__TASK STATEMENT__.
Among the records that follow, set down only the lines from the one containing "(R608, R613). -/" to the one containing "def PwrSt.holdupGood (p", both included, exactly.

__RECORDS SUPPLIED__.
-- ==== Sys2Proof/Machine/Power.lean ====
section
/-! DEFINITION. Supply, lines and physical security (18): feeds, power fail and hold-up (R608 to R612), lane rails and temperatures (R614,
R615), cabinet lines (R618 to R620), tampering and enrolment (R627, R628), and the meanings of their commands. -/

namespace Sys2Proof.Machine

open Sys2Proof

/-! ### Supply -/

/-- FEED_LOST (R608): while the module is supplied, FEED_A_LOST or FEED_B_LOST and a POWER record. -/
def execFeedLost (feedB : Bool) (s : State) : Answer :=
  let s := { s with pwr := if feedB then { s.pwr with feedBOk := false } else { s.pwr with feedAOk := false } }
  .next (if s.supplied then (s.powerRecord (if feedB then 3 else 1)).raise .pwr (if feedB then 1 else 0) else s)

/-- FEED_RESTORED (R608, R613). -/
def execFeedRestored (feedB : Bool) (s : State) : Answer :=
  let s := { s with pwr := if feedB then { s.pwr with feedBOk := true } else { s.pwr with feedAOk := true } }
  .next (if s.supplied then s.powerRecord (if feedB then 4 else 2) else s)

/-- POWER_FAIL (R578, R609, R610): outputs and insertion stop, the POWER record enters the Reel and the buffer is flushed, the lanes write
their restart stores, and the module is OFF. A checkpoint or copied block is one command here, so none is in progress. -/
def execPowerFail (s : State) : Answer :=
  if s.sys.mode = .off then .next s
  else
    let running := s.takesRun
    let s := if s.supplied then
        let s := s.wrapAbandon.powerRecord 0x05
        if running then s.writeStores else s
      else s
    let s : State := { s with pwr := { s.pwr with fails := satInc s.pwr.fails, lastFail := true } }
    .next (s.lose .off)

/-- SUPPLY_DIP (R609). -/
def execSupplyDip (s : State) : Answer :=
  if s.supplied then .next (State.raise { s with pwr := { s.pwr with dips := satInc s.pwr.dips } } .pwr 2) else .next s

/-- The hold-up is charged and its measured capacity gives at least 60 ms (R611). -/
def PwrSt.holdupGood (p : PwrSt) : Bool := p.charged && p.measured && decide (600 ≤ p.time.toNat)

/-- HOLDUP_OK follows charge and measurement; a READY module goes on to INTEGRATING (R611). -/
def State.holdupSet (s : State) : State :=
  if s.pwr.holdupGood then State.tryIntegrate { s with pwr := { s.pwr with holdupOk := true } } else s

/-- HOLDUP_MEASURE (R611, R612). -/
def execHoldupMeasure (time : BitVec 12) (vcap : BitVec 10) (s : State) : Answer :=
  if ¬ s.supplied then .next s
  else
    let s : State := { s with pwr := { s.pwr with time := time, vcap := vcap, measured := true } }
    if time.toNat < 600 then
      .next ((State.powerRecord { s with pwr := { s.pwr with holdupOk := false } } 0x07).raise .pwr 4)
    else .next s.holdupSet

/-- HOLDUP_CHARGED (R611). -/
def execHoldupCharged (s : State) : Answer :=
  let s : State := { s with pwr := { s.pwr with charged := true } }
  .next (if s.supplied then s.holdupSet else s)

/-! ### Lane rails and temperature -/

/-- Lane rails outside their windows (R614, R231, R632): `inWin` as IN_WIN. A lane in voting or recovering is excluded with cause SUPPLY;
one that is excluded does not become ready; one that has not started in this BOOT has to reload. -/
def State.railsOut (s : State) (l : LaneId) (inWin : BitVec 4) : State :=
  let ev := (s.lane l).evaluates
  let fresh := decide (s.sys.mode = .boot ∨ s.sys.mode = .verify)
  let s := s.onLane l fun x =>
    { x with
      rails := inWin, railCnt := if ev then satInc x.railCnt else x.railCnt
      stat := { x.stat with ready := false, reload := x.stat.reload || fresh } }
  (((s.excludeLane l 0x0B 11).powerRecord 0x08).raise .pwr 5)

/-- RAIL_OUT (R614). -/
def execRailOut (lane : LaneId) (inWin : BitVec 4) (s : State) : Answer :=
  if s.supplied ∧ (s.lane lane).stat.domainOn ∧ inWin ≠ 0xF then .next (s.railsOut lane inWin) else .next s

/-- RAIL_RECOVER (R614, R615): every rail of the lane has stayed in its window for 100 ms. -/
def execRailRecover (lane : LaneId) (s : State) : Answer :=
  if s.supplied ∧ ¬ (s.lane lane).thermal then .next (s.onLane lane fun x => { x with rails := 0xF }) else .next s

/-- THERMAL_SHUTDOWN (R615): every rail of the lane is out of its window. -/
def execThermalShutdown (lane : LaneId) (s : State) : Answer :=
  if ¬ s.supplied ∨ (s.lane lane).thermal then .next s
  else .next (((s.onLane lane fun x => { x with thermal := true }).raise .pwr 6).railsOut lane 0)

/-- THERMAL_RESTART (R615): the rails follow under R614. -/
def execThermalRestart (lane : LaneId) (s : State) : Answer := .next (s.onLane lane fun x => { x with thermal := false })

/-- TEMP_HIGH (R615, R629): sensors 0 to 5; a POWER record at most once per hour. -/
def execTempHigh (sensor : BitVec 3) (reading : BitVec 16) (s : State) : Answer :=
  let i := sensor.toNat
  if ¬ s.supplied ∨ 6 ≤ i then .next s
  else
    let old := s.pwr.temps.getD i (0, 0)
    let top := if old.2.toInt < reading.toInt then reading else old.2
    let s : State := { s with pwr := { s.pwr with temps := s.pwr.temps.set i (reading, top) } }
    if reading.toInt < 850 then .next s
    else
      let s := s.raise .pwr 7
      let due : Bool := match s.pwr.tempLogAt with
        | some t => decide (t.ticks + 3600 * secondTicks ≤ s.now.ticks)
        | none => true
      if due then .next (State.powerRecord { s with pwr := { s.pwr with tempLogAt := some s.now } } 0x09) else .next s

/-! ### Cabinet lines -/

/-- The commands of the cabinet lines (R487, R618, R619): bit 0 HEALTHY, 1 ROLE_LEAD, 2 FIELD_EN, 3 FORCE_IND. -/
def State.lines (s : State) : BitVec 4 :=
  let m := s.sys.mode
  let v := s.voice.vit
  let healthy := decide (m = .ready ∨ m = .integrating ∨ m = .witness) || m.runs
  ofBit 0 (healthy && !s.moduleWraps) ||| ofBit 1 (m.runs && decide (s.sys.role = .lead))
    ||| ofBit 2 (m.runs && decide (v.reg.grpEn ≠ 0) && !s.fio.silent)
    ||| ofBit 3 s.forceInd

/-- The levels of the lines (R633): a line reads its command, but for those that LINE_MISMATCH has named last (log 39). -/
def State.lineSense (s : State) : BitVec 4 := s.lines ^^^ s.pwr.sense

/-- LINE_MISMATCH (R620): the levels that the senses read. -/
def execLineMismatch (sense : BitVec 4) (s : State) : Answer :=
  let d := sense ^^^ s.lines
  let s : State := { s with pwr := { s.pwr with sense := d } }
  .next (s.raiseIf (s.supplied && decide (d ≠ 0)) .pwr 11)

/-! ### Physical security -/

/-- INTRUSION (R627): the device private key is gone; the POWER record waits for a Reel that is supplied. -/
def execIntrusion (s : State) : Answer :=
  let s : State := { s with pwr := { s.pwr with devKey := false, intruded := true, intruPend := true } }
  .next (if s.supplied then s.dueIntrusion else s)

/-- ENROL_SWITCH (R628): ENROL has been held for 3 s. -/
def execEnrolSwitch (s : State) : Answer :=
  .next (if s.sys.mode = .ready then { s with pwr := { s.pwr with enrolOpen := true } } else s)

/-- ENROL_CLOSE (R628): 600 s later. -/
def execEnrolClose (s : State) : Answer := .next { s with pwr := { s.pwr with enrolOpen := false } }

/-- The service port takes enrolment messages (R628, R651). -/
def State.enrols (s : State) : Bool := s.pwr.enrolOpen && s.coordUp

/-- ENROL_KEYGEN (R628): a new device key pair, whose certificate is still to come, and its certificate request. -/
def execEnrolKeygen (s : State) : Answer :=
  if s.enrols then .next (State.emit { s with pwr := { s.pwr with devKey := true, devCert := none } } .certRequest) else .next s

/-- ENROL_CERT (R627, R628): the certificate of the device key completes the enrolment (DEDUCED, log 41). -/
def execEnrolCert (cert : Cert) (s : State) : Answer :=
  if s.enrols ∧ s.pwr.devKey then
    .next ((State.powerRecord { s with pwr := { s.pwr with devCert := some cert, intruded := false, intruPend := false } } 0x0D).raise
      .pwr 10)
  else .next s

/-- ENROL_KEYSLOT (R263, R628): `agree` says that the lanes' stores agree on it. -/
def execEnrolKeyslot (k : BitVec 2) (key : Option (BitVec 256)) (agree : Bool) (s : State) : Answer :=
  if s.enrols ∧ agree then .next (s.onLanes fun _ l => { l with keys := l.keys.set k.toNat key }) else .next s

end Sys2Proof.Machine
end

__TASK SOLUTION__.
/-- FEED_RESTORED (R608, R613). -/
def execFeedRestored (feedB : Bool) (s : State) : Answer :=
  let s := { s with pwr := if feedB then { s.pwr with feedBOk := true } else { s.pwr with feedAOk := true } }
  .next (if s.supplied then s.powerRecord (if feedB then 4 else 2) else s)

/-- POWER_FAIL (R578, R609, R610): outputs and insertion stop, the POWER record enters the Reel and the buffer is flushed, the lanes write
their restart stores, and the module is OFF. A checkpoint or copied block is one command here, so none is in progress. -/
def execPowerFail (s : State) : Answer :=
  if s.sys.mode = .off then .next s
  else
    let running := s.takesRun
    let s := if s.supplied then
        let s := s.wrapAbandon.powerRecord 0x05
        if running then s.writeStores else s
      else s
    let s : State := { s with pwr := { s.pwr with fails := satInc s.pwr.fails, lastFail := true } }
    .next (s.lose .off)

/-- SUPPLY_DIP (R609). -/
def execSupplyDip (s : State) : Answer :=
  if s.supplied then .next (State.raise { s with pwr := { s.pwr with dips := satInc s.pwr.dips } } .pwr 2) else .next s

/-- The hold-up is charged and its measured capacity gives at least 60 ms (R611). -/
def PwrSt.holdupGood (p : PwrSt) : Bool := p.charged && p.measured && decide (600 ≤ p.time.toNat)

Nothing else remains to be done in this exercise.